Deployment considerations

Before deployment, I would beef up the existing codebase to include:

  • A database to store application state and event logs.
  • Implementing auth of some kind to ensure that users have legitimate access to accounts.
  • Building out a front end to allow users to interact with the backend.
  • Add more error handling, validation, more edge cases in unit tests, and more comprehensive integration tests.

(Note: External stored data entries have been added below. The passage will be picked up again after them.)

/-! ## The body bus -/

/-- A body frame that no entry matches is dropped under a Default Disposition of DROP and counted. Otherwise the
first entry that matches decides it, and its hit count rises: DROP drops it; CONTEXT writes the extracted and
clamped speed or voltage with 1000 ms of freshness; TRAP holds it for 2000 ms with a ticket and a HELD notice, or
raises TRAP_OVERFLOW when four are held; PASS copies it to each queue of its mask whose node is not LOST and whose channel
is not FORCED_OFF, and raises PASS_OVERFLOW for a full one; a Default Disposition of PASS copies it likewise. An entry with the
wake flag wakes a part in PARKED or DEEP with cause FRAME, and one with the keep-awake flag is an activity event; an entry
with neither leaves a resting part as it is. REQUEST hands on the lock, release,
window or operation request of its argument, from BODY or REMOTE as its tag says, a crash unlock as CRASH. SEARCH closes
the slot of the response's tag: a fob outside unlocks, locks or releases, a fob inside refuses the lock with KEY_INSIDE,
none gives NO_KEY, an error MODULE_ERROR, and a tag that no slot has raises LATE. FOB takes the telegram: an accepted
press takes its counter, begins the hold and acts on its button, and a counted repeat moves the hold, starts the comfort
operation at the repeat 8 unless comfort allowed was cleared during the hold, and renews its lease. A CONTEXT speed that
rises from a fresh value below the Drive-Away Speed to it or above, with all latches SHUT and drive-away armed, disarms it
and is a LOCK_ALL with source DRIVE_AWAY (R23, R95, R97, R101 to R108, R113, R120 to R124, R126, R130, R136, R145 to R147,
R149 to R152, R154, R158, R180). -/
def Obligations.BodyFrameIsDecidedByTheFirstMatch : Prop :=
  ∀ (s : State) (dt : Nat) (id : CanId) (data : List Byte), id ≠ s.mgmt.base → data.length ≤ 8 →
    let frameMatches (r : Rule) : Prop :=
      r.valid = true ∧ id &&& r.mask = r.base &&& r.mask ∧ r.minLength ≤ data.length
    let decides (i : Nat) (r : Rule) : Prop :=
      s.cfg.rules[i]? = some r ∧ frameMatches r ∧ ∀ j g, j < i → s.cfg.rules[j]? = some g → ¬frameMatches g
    (Steady s → (∀ r ∈ s.cfg.rules, ¬frameMatches r) →
      let unmatched : State :=
        { s with now := s.now + dt, counts := { s.counts with noMatch := min 65535 (s.counts.noMatch + 1) } }
      let mask := s.cfg.frame.defaultMask.toNat
      (s.cfg.frame.passDefault = false → Answers (.bodyFrameReceived dt id data) s unmatched) ∧
      (s.cfg.frame.passDefault = true → (∀ c, TakesCopy mask c s → (s.pass.get c).length < 2) →
        Answers (.bodyFrameReceived dt id data) s { unmatched with pass := passedTo mask ⟨id, data⟩ s })) ∧
    -- the flags of the deciding entry
    (∀ (i : Nat) (r : Rule), decides i r →
      (Steady s → r.keepAwake = true →
        ∃ u, exec (.bodyFrameReceived dt id data) s = .next u ∧ u.ctx.lastActivity = u.now ∧
          u.ctx.idleDeadline = idleDeadlineOf u) ∧
      (Asleep s → r.wake = true →
        ∃ u, exec (.bodyFrameReceived dt id data) s = .next u ∧ u.ctx.state = .awake ∧
          u.ctx.lastWake = some .frame ∧ u.ctx.wakeCount = min 65535 (s.ctx.wakeCount + 1) ∧
          u.ctx.deepDeadline = none ∧ u.ctx.lastActivity = u.now ∧
          ∀ c, (channel u c).reported = false ∧ (s.cfg.modes.get c ≠ .forcedOff → (channel u c).rate = .fast)) ∧
      (∀ h, Asleep s → Settled dt s → r.wake = false → r.action = .drop → s.counts.hits[i]? = some h →
        let hit : State :=
          { s with now := s.now + dt, counts := { s.counts with hits := s.counts.hits.set i (min 65535 (h + 1)) } }
        (r.keepAwake = true → AnswersActive (.bodyFrameReceived dt id data) s hit) ∧
        (r.keepAwake = false → exec (.bodyFrameReceived dt id data) s = .next hit))) ∧
    -- its action
    (∀ (i h : Nat) (r : Rule), Steady s → decides i r → s.counts.hits[i]? = some h →
      let n := r.argument.toNat
      let counted : State :=
        { s with now := s.now + dt, counts := { s.counts with hits := s.counts.hits.set i (min 65535 (h + 1)) } }
      let hit : State := if r.keepAwake then activity counted else counted
      let value := leValue data / 2 ^ (r.byteIndex * 8 + r.lowBit) % 2 ^ r.width * r.num / r.den
      (r.action = .drop → Answers (.bodyFrameReceived dt id data) s hit) ∧
      (r.action = .context → n % 2 = 1 →
        Answers (.bodyFrameReceived dt id data) s
          { hit with
            ctx := { s.ctx with
              voltage := max 60 (min 180 value), voltageFresh := some (s.now + dt + 1000) } }) ∧
      (r.action = .context → n % 2 = 0 →
        let limit := s.cfg.car.driveAwaySpeed
        let told : State :=
          { hit with ctx := { s.ctx with speed := min 255 value, speedFresh := some (s.now + dt + 1000) } }
        let rises : Prop :=
          limit ≠ 0 ∧ s.ctx.speed < limit ∧ limit ≤ min 255 value ∧ (∃ d ∈ s.ctx.speedFresh, s.now + dt ≤ d) ∧
            (∀ c, (closure s c).latch = .shut) ∧ s.group.driveAwayArmed = true
        let disarmed : State := { told with group := { s.group with driveAwayArmed := false } }
        let acts (t : State) : Prop := AnswersActive (.bodyFrameReceived dt id data) s t
        (¬rises → Answers (.bodyFrameReceived dt id data) s told) ∧
        (rises → LockReady s →
          (Drives .lockAll s → acts (lockTaken 0 ⟨.lockAll, .driveAway, false⟩ disarmed)) ∧
          (¬Drives .lockAll s → acts (lockCompleted 0 ⟨.lockAll, .driveAway, false⟩ disarmed))) ∧
        (rises → (∀ c, (closure s c).phase = .idle ∨ (closure s c).phase = .fault) → s.group.inFlight = none →
          s.group.slot = none → (∀ c, (channel s c).reported = true) → s.group.crashHold.isSome →
          acts { disarmed with group := { disarmed.group with lastRefusal := some .crashHold } })) ∧
      (r.action = .trap → s.trap.held.length < 4 → s.tx.length < 16 →
        (∀ g ∈ s.trap.held, g.ticket ≠ s.trap.ticketCounter) →
        let f : HeldFrame := ⟨s.trap.ticketCounter, i, id, data, s.now + dt + 2000⟩
        Answers (.bodyFrameReceived dt id data) s
          { hit with
            trap := ⟨s.trap.held ++ [f], (s.trap.ticketCounter + 1) % 256⟩
            tx := s.tx ++ [⟨.other, s.mgmt.base + 2#11, trapNoticeData false f, false⟩] }) ∧
      (r.action = .trap → 4 ≤ s.trap.held.length → s.faults.length = 14 →
        ∃ u, exec (.bodyFrameReceived dt id data) s = .next u ∧ u.trap = s.trap ∧ u.counts = hit.counts ∧
          (faultRecord u .trapOverflow).count = min 255 ((faultRecord s .trapOverflow).count + 1)) ∧
      (r.action = .pass → (∀ c, TakesCopy n c s → (s.pass.get c).length < 2) →
        Answers (.bodyFrameReceived dt id data) s { hit with pass := passedTo n ⟨id, data⟩ s }) ∧
      (∀ c, r.action = .pass → TakesCopy n c s → 2 ≤ (s.pass.get c).length → (∀ d, d ≠ c → ¬TakesCopy n d s) →
        s.faults.length = 14 →
        ∃ u, exec (.bodyFrameReceived dt id data) s = .next u ∧ u.pass = s.pass ∧ u.counts = hit.counts ∧
          (faultRecord u .passOverflow).count = min 255 ((faultRecord s .passOverflow).count + 1) ∧
          (faultRecord u .passOverflow).last = some c) ∧
      (r.action = .request →
        let source : LockSource := if n / 512 % 2 = 1 then .body else .remote
        let acts (t : State) : Prop := AnswersActive (.bodyFrameReceived dt id data) s t
        (∀ kind, LockReady s → Drives kind s →
          (n % 16, kind) ∈
            [(1, LockKind.lockAll), (2, .unlockAll), (3, .unlockDriver), (4, .deadlockAll), (5, .unlockTailgate)] →
          acts (lockTaken 0 ⟨kind, source, false⟩ hit)) ∧
        (n % 16 = 6 → (closure s .tg).target ≠ .unlocked →
          acts { hit with group := { s.group with lastRefusal := some .locked } }) ∧
        (n % 16 = 7 →
          ∃ u, exec (.bodyFrameReceived dt id data) s = .next u ∧ u.group.crashHold = some (s.now + dt) ∧
            u.group.tokens = s.group.tokens ∧ u.op.active = none ∧
            ∀ c, (closure u c).target = .unlocked ∧ (closure u c).lastSource = .crash) ∧
        (∀ w, n % 16 = 11 → n / 16 % 16 = 2 ^ windowCode w → WindowFree w s →
          let requested := (min 100 value * (windowCfg s w).travel + 50) / 100
          ((window s w).position < min requested (currentLimit s w) → requested ≤ (windowCfg s w).travel →
            acts (waitingFor (s.now + dt) w requested .down .body hit)) ∧
          (requested = 0 ∨ requested < (window s w).position → requested ≤ (windowCfg s w).travel →
            acts (waitingFor (s.now + dt) w requested .up .body hit))) ∧
        (∀ w, n % 16 = 12 → n / 16 % 16 = 2 ^ windowCode w → (window s w).clearPending = false →
          (window s w).state = .movingManual ∨ (window s w).state = .movingAuto →
          (window s w).origin = some .body ∨ (window s w).origin = some .management →
          s.cfg.modes.get (windowClosure w) ≠ .forcedOff →
          acts (endedRunning w .stopped hit)) ∧
        (n % 16 = 13 → s.group.crashHold.isSome → s.op.active = none → s.cfg.descriptors.length = 4 →
          acts { hit with op := { s.op with lastStart := some ⟨.crashHold, n / 1024 % 4, .body⟩ } }) ∧
        (n % 16 = 14 → s.op.active = none → acts hit)) ∧
      (∀ x, r.action = .search → readSearchResponse data = some x →
        let answers (t : State) : Prop := Answers (.bodyFrameReceived dt id data) s t
        let key (bits : Nat) (k : Nat) : Prop :=
          bits / 2 ^ k % 2 = 1 ∧ ∃ f, s.cfg.fobs[k]? = some f ∧ f.state = .active ∧ f.passiveAllowed = true
        (∀ m y, OnlySlot m y s → y.tag = x.tag →
          let closed (outcome : SearchOutcome) (who : Option Nat) : State :=
            { hit with
              search := { s.search with
                slots := s.search.slots.set m none, last := some ⟨y.closure, y.purpose, y.tag, outcome, who⟩ } }
          let notice (outcome : SearchOutcome) (who : Option Nat) : TxFrame :=
            ⟨.other, s.mgmt.base + 2#11, searchNoticeData ⟨y.closure, y.purpose, y.tag, outcome, who⟩, false⟩
          (x.error = true → s.tx.length < 16 →
            answers { closed .moduleError none with tx := s.tx ++ [notice .moduleError none] }) ∧
          (x.error = false →
            ((∀ k, ¬key x.outside k) → (y.purpose = .lock → ∀ k, ¬key x.inside k) → answers (closed .noKey none)) ∧
            (∀ k f kind, key x.outside k → (∀ j, j < k → ¬key x.outside j) → s.cfg.fobs[k]? = some f →
              (y.purpose = .lock → ∀ j, ¬key x.inside j) → LockReady s → Drives kind s →
              (y.purpose = .unlock ∧ y.closure = driverClosure s ∧ f.mode = .driverFirst ∧ kind = .unlockDriver ∨
                y.purpose = .unlock ∧ (y.closure ≠ driverClosure s ∨ f.mode = .all) ∧ kind = .unlockAll ∨
                y.purpose = .tailgate ∧ kind = .unlockTailgate ∨ y.purpose = .lock ∧ kind = .lockAll) →
              AnswersActive (.bodyFrameReceived dt id data) s
                (lockTaken 0 ⟨kind, .passive, y.purpose == .tailgate⟩ (closed .keyOutside (some k)))) ∧
            (∀ k, y.purpose = .lock → key x.inside k → (∀ j, j < k → ¬key x.inside j) → s.tx.length < 16 →
              answers
                { closed .keyInside (some k) with
                  tx := s.tx ++ [notice .keyInside (some k)]
                  group := { s.group with lastRefusal := some .keyInside }
                  timed := some ⟨.fast, s.now + dt + 3000⟩ }))) ∧
        ((∀ y ∈ s.search.slots, ∀ z, y = some z → z.tag ≠ x.tag) → s.faults.length = 14 →
          ∃ u, exec (.bodyFrameReceived dt id data) s = .next u ∧ u.search = s.search ∧ u.group = s.group ∧
            (faultRecord u .late).count = min 255 ((faultRecord s .late).count + 1))) ∧
      (∀ t, r.action = .fob → readTelegram data = some t →
        Answers (.bodyFrameReceived dt id data) s (takeTelegram t hit) ∧
        (∀ (k : Nat) (f : Fob) (q : FobRun) (a : Nat), s.cfg.fobs[k]? = some f → s.fobRun[k]? = some q →
          f.state = .active → f.remoteAllowed = true → f.serial = t.serial → f.accepted = some a →
          (∀ j g, j < k → s.cfg.fobs[j]? = some g → g.state ≠ .empty → g.serial ≠ t.serial) →
          t.counter < 1048576 → a < 1048576 →
          let ahead := (t.counter + 1048576 - a) % 1048576
          let noted (result : TelegramResult) (hold : Hold) : KeyRun :=
            { s.key with hold := some hold, lastTelegram := some ⟨t.serial, t.button, t.repeatNumber, some k, result⟩ }
          let late (d : Option Nat) : Prop := ∀ e, d = some e → e < s.now + dt
          (t.repeatNumber = 0 → 1 ≤ ahead → ahead ≤ s.cfg.key.forwardWindow → LockReady s →
            let pressed : State :=
              { hit with
                cfg := { s.cfg with fobs := s.cfg.fobs.set k { f with accepted := some t.counter } }
                fobRun := s.fobRun.set k ⟨none, t.batteryLow⟩
                key := noted .accepted ⟨k, t.button, t.counter, 0, false, s.now + dt + 300, false⟩ }
            ∀ kind, Drives kind s →
              let taken (release : Bool) : State := lockTaken 0 ⟨kind, .fob, release⟩ pressed
              (t.button = .lock →
                (kind = .lockAll ∧ (∀ w, s.group.doubleLock = some w → w.fob ≠ k ∨ w.deadline < s.now + dt) ∨
                  kind = .deadlockAll ∧ ∃ w, s.group.doubleLock = some w ∧ w.fob = k ∧ s.now + dt ≤ w.deadline) →
                AnswersActive (.bodyFrameReceived dt id data) s
                  { taken false with
                    group := { (taken false).group with doubleLock := some ⟨k, s.now + dt + 1500⟩ } }) ∧
              (t.button = .unlock → f.mode = .all → kind = .unlockAll →
                AnswersActive (.bodyFrameReceived dt id data) s (taken false)) ∧
              (t.button = .unlock → f.mode = .driverFirst →
                (kind = .unlockDriver ∧ late s.group.driverFirst ∨
                  kind = .unlockAll ∧ ∃ e, s.group.driverFirst = some e ∧ s.now + dt ≤ e) →
                AnswersActive (.bodyFrameReceived dt id data) s
                  { taken false with
                    group := { (taken false).group with driverFirst := some (s.now + dt + 3000) } }) ∧
              (t.button = .tailgate → kind = .unlockTailgate →
                AnswersActive (.bodyFrameReceived dt id data) s (taken true))) ∧
          (∀ h, 0 < t.repeatNumber → t.counter = a → s.key.hold = some h → h.fob = k → h.button = t.button →
            h.counter = a → s.now + dt ≤ h.deadline → h.lastCounted < t.repeatNumber ∨ t.repeatNumber = 255 →
            let moved (started : Bool) : State :=
              { hit with
                fobRun := s.fobRun.set k { q with batteryLow := t.batteryLow }
                key := noted .repeatCounted
                  { h with lastCounted := t.repeatNumber, deadline := s.now + dt + 300, operationStarted := started } }
            let starts : Prop := h.lastCounted < 8 ∧ 8 ≤ t.repeatNumber
            (t.button = .tailgate ∨ h.operationStarted = false ∧ (f.comfortAllowed = false ∨ h.comfortCleared = true ∨ ¬starts) →
              Answers (.bodyFrameReceived dt id data) s (moved h.operationStarted)) ∧
            (∀ i d, starts → h.operationStarted = false → h.comfortCleared = false → f.comfortAllowed = true →
              t.button = .lock ∧ i = 0 ∨ t.button = .unlock ∧ i = 1 → s.cfg.descriptors[i]? = some d →
              d.enabled = false → s.group.crashHold = none → s.op.active = none →
              AnswersActive (.bodyFrameReceived dt id data) s
                { moved true with op := { s.op with lastStart := some ⟨.disabled, i, .fob k⟩ } }) ∧
            (∀ i op e, h.operationStarted = true → t.button = .lock ∧ i = 0 ∨ t.button = .unlock ∧ i = 1 →
              s.group.crashHold = none → s.op.active = some op → op.source = .fob k → op.descriptor = i →
              op.lease = some e → s.now + dt ≤ e →
              Answers (.bodyFrameReceived dt id data) s
                { moved true with
                  op := { s.op with active := some { op with lease := some (s.now + dt + 300) } } })))))
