-- ==== Sys2Proof/Laws/Indexed.lean ====
section
/-!
SUPPORT. Reading after writing, for the records kept once per closure, window, rear door or wake line.
-/

namespace Sys2Proof.Machine

variable {α β : Type}

@[simp] theorem Five.get_set_same (v : Five α) (c : Closure) (a : α) : (v.set c a).get c = a := by cases c <;> rfl

theorem Five.get_set_other {c d : Closure} (h : d ≠ c) (v : Five α) (a : α) : (v.set c a).get d = v.get d := by
  cases c <;> cases d <;> first | rfl | exact absurd rfl h

@[simp] theorem Five.set_get (v : Five α) (c : Closure) : v.set c (v.get c) = v := by cases c <;> rfl

@[simp] theorem Five.set_set (v : Five α) (c : Closure) (a b : α) : (v.set c a).set c b = v.set c b := by
  cases c <;> rfl

@[simp] theorem Five.get_const (a : α) (c : Closure) : (Five.const a).get c = a := by cases c <;> rfl

@[simp] theorem Five.get_mapWith (f : Closure → α → β) (v : Five α) (c : Closure) :
    (v.mapWith f).get c = f c (v.get c) := by cases c <;> rfl

@[ext] theorem Five.ext_get {v w : Five α} (h : ∀ c, v.get c = w.get c) : v = w := by
  cases v; cases w
  have h1 := h .fl; have h2 := h .fr; have h3 := h .rl; have h4 := h .rr; have h5 := h .tg
  simp only [Five.get] at h1 h2 h3 h4 h5
  subst h1 h2 h3 h4 h5; rfl

@[simp] theorem Four.get_set_same (v : Four α) (w : WindowId) (a : α) : (v.set w a).get w = a := by cases w <;> rfl

theorem Four.get_set_other {w x : WindowId} (h : x ≠ w) (v : Four α) (a : α) : (v.set w a).get x = v.get x := by
  cases w <;> cases x <;> first | rfl | exact absurd rfl h

@[simp] theorem Four.set_get (v : Four α) (w : WindowId) : v.set w (v.get w) = v := by cases w <;> rfl

@[simp] theorem Four.set_set (v : Four α) (w : WindowId) (a b : α) : (v.set w a).set w b = v.set w b := by
  cases w <;> rfl

@[simp] theorem Four.get_const (a : α) (w : WindowId) : (Four.const a).get w = a := by cases w <;> rfl

@[simp] theorem Four.get_mapWith (f : WindowId → α → β) (v : Four α) (w : WindowId) :
    (v.mapWith f).get w = f w (v.get w) := by cases w <;> rfl

@[simp] theorem Two.get_set_same (v : Two α) (d : RearDoor) (a : α) : (v.set d a).get d = a := by cases d <;> rfl

theorem Two.get_set_other {d e : RearDoor} (h : e ≠ d) (v : Two α) (a : α) : (v.set d a).get e = v.get e := by
  cases d <;> cases e <;> first | rfl | exact absurd rfl h

@[simp] theorem Two.set_get (v : Two α) (d : RearDoor) : v.set d (v.get d) = v := by cases d <;> rfl

@[simp] theorem Two.set_set (v : Two α) (d : RearDoor) (a b : α) : (v.set d a).set d b = v.set d b := by
  cases d <;> rfl

@[simp] theorem Two.get_mapWith (f : RearDoor → α → β) (v : Two α) (d : RearDoor) :
    (v.mapWith f).get d = f d (v.get d) := by cases d <;> rfl

@[simp] theorem Six.get_set_same (v : Six α) (l : WakeLine) (a : α) : (v.set l a).get l = a := by
  cases l <;> simp [Six.get, Six.set]

theorem Six.get_set_other {l m : WakeLine} (h : m ≠ l) (v : Six α) (a : α) : (v.set l a).get m = v.get m := by
  cases l <;> cases m <;> simp_all [Six.get, Six.set, Five.get_set_other]

@[simp] theorem Six.get_mapWith (f : WakeLine → α → β) (v : Six α) (l : WakeLine) :
    (v.mapWith f).get l = f l (v.get l) := by cases l <;> simp [Six.get, Six.mapWith]

end Sys2Proof.Machine
end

As for the deployment, itself:

  • To ensure consistent deployment across different machines, I would use Docker to containerize the application and all of its dependencies.
  • I am a fan of serverless architecture, so I would use a fully-managed service like AWS Fargate with Elastic Load Balancer and Elastic Container Registry.
  • If we are using AWS, it might make sense to look into hosting our event logs and application state there too. We could use S3 for our logs and Athena to query them. We could also track TransactionEvent logs using pub-sub SQS or use SNS to trigger a CloudWatch event that invokes a Lambda function to update Account state.
  • Alternatively, we could use the serverless database AWS Aurora — which we could configure with Multi-AZ deployment to allow for higher availability of our event logs.
  • We could use CloudWatch for monitoring, although I am a fan of Prometheus for its powerful and fast queries.
  • Implement a CI/CD pipeline. I'm a fan of GitHub actions for its seamless integration with existing Pull Request / Issue workflows.